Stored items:
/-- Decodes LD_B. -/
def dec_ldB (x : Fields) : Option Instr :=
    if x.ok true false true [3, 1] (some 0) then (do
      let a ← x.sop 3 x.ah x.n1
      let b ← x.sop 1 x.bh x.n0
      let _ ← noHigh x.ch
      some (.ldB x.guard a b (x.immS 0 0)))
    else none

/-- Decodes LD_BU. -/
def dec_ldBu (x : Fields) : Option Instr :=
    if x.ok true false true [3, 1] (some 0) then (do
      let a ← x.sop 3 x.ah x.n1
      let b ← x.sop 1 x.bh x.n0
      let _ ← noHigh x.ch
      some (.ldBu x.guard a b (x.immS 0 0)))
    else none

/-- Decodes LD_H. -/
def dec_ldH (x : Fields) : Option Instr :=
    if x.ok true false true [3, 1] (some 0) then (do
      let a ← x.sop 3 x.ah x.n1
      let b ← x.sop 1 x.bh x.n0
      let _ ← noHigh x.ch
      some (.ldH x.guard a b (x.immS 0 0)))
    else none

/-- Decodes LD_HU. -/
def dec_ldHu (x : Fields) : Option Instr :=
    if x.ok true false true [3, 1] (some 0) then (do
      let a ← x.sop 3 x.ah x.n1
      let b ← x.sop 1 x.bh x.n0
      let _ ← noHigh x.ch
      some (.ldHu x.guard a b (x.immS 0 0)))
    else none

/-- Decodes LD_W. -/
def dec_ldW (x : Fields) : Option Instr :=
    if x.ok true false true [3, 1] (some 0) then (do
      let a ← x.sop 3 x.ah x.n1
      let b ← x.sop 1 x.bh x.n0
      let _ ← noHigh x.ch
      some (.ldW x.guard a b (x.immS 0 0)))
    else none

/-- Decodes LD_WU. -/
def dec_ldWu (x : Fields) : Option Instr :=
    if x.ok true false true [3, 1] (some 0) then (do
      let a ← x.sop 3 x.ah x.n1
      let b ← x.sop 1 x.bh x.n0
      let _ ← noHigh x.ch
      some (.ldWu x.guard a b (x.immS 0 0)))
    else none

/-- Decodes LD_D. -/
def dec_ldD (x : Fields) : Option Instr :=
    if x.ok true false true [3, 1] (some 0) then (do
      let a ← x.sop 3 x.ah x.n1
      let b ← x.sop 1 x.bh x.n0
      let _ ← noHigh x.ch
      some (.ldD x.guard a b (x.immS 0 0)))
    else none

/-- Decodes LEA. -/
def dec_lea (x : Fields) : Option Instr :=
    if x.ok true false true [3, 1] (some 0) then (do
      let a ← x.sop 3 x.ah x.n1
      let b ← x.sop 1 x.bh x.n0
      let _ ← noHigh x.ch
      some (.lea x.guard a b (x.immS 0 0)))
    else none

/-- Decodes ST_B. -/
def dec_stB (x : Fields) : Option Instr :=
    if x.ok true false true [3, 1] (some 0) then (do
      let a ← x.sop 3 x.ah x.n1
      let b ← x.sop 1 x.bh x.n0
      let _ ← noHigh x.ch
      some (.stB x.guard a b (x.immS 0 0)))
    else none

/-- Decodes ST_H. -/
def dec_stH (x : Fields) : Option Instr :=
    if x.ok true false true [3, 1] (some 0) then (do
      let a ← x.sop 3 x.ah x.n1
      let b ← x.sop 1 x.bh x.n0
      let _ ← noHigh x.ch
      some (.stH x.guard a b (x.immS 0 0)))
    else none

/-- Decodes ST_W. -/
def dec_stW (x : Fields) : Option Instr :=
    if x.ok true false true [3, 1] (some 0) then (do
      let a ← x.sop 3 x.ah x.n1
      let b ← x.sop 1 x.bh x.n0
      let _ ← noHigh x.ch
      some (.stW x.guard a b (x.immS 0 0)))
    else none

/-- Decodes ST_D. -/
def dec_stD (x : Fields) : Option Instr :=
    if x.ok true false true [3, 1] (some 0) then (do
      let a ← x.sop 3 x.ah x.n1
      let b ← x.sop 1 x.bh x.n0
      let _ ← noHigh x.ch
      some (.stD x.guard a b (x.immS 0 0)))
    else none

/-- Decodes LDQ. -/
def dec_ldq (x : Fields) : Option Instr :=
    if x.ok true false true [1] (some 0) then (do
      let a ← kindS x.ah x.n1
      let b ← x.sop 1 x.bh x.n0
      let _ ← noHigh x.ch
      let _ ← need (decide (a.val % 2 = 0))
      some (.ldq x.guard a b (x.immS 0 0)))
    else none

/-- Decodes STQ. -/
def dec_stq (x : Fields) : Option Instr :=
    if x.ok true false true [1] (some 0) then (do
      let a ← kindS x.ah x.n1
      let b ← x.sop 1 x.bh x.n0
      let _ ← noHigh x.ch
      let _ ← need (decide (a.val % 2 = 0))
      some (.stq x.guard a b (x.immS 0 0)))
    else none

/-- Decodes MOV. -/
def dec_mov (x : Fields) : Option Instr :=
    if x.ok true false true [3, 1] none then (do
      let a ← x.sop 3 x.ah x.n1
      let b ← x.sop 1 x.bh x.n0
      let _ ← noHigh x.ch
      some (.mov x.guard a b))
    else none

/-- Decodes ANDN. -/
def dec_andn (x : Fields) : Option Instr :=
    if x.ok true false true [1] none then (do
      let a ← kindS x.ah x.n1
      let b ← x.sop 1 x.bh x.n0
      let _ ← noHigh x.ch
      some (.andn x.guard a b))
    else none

= Prompt =
Copy every line of the records above, starting with the first, up to and including the line containing "def dec_ldH (x".

= Result below =
/-- Decodes LD_B. -/
def dec_ldB (x : Fields) : Option Instr :=
    if x.ok true false true [3, 1] (some 0) then (do
      let a ← x.sop 3 x.ah x.n1
      let b ← x.sop 1 x.bh x.n0
      let _ ← noHigh x.ch
      some (.ldB x.guard a b (x.immS 0 0)))
    else none

/-- Decodes LD_BU. -/
def dec_ldBu (x : Fields) : Option Instr :=
    if x.ok true false true [3, 1] (some 0) then (do
      let a ← x.sop 3 x.ah x.n1
      let b ← x.sop 1 x.bh x.n0
      let _ ← noHigh x.ch
      some (.ldBu x.guard a b (x.immS 0 0)))
    else none

/-- Decodes LD_H. -/
def dec_ldH (x : Fields) : Option Instr :=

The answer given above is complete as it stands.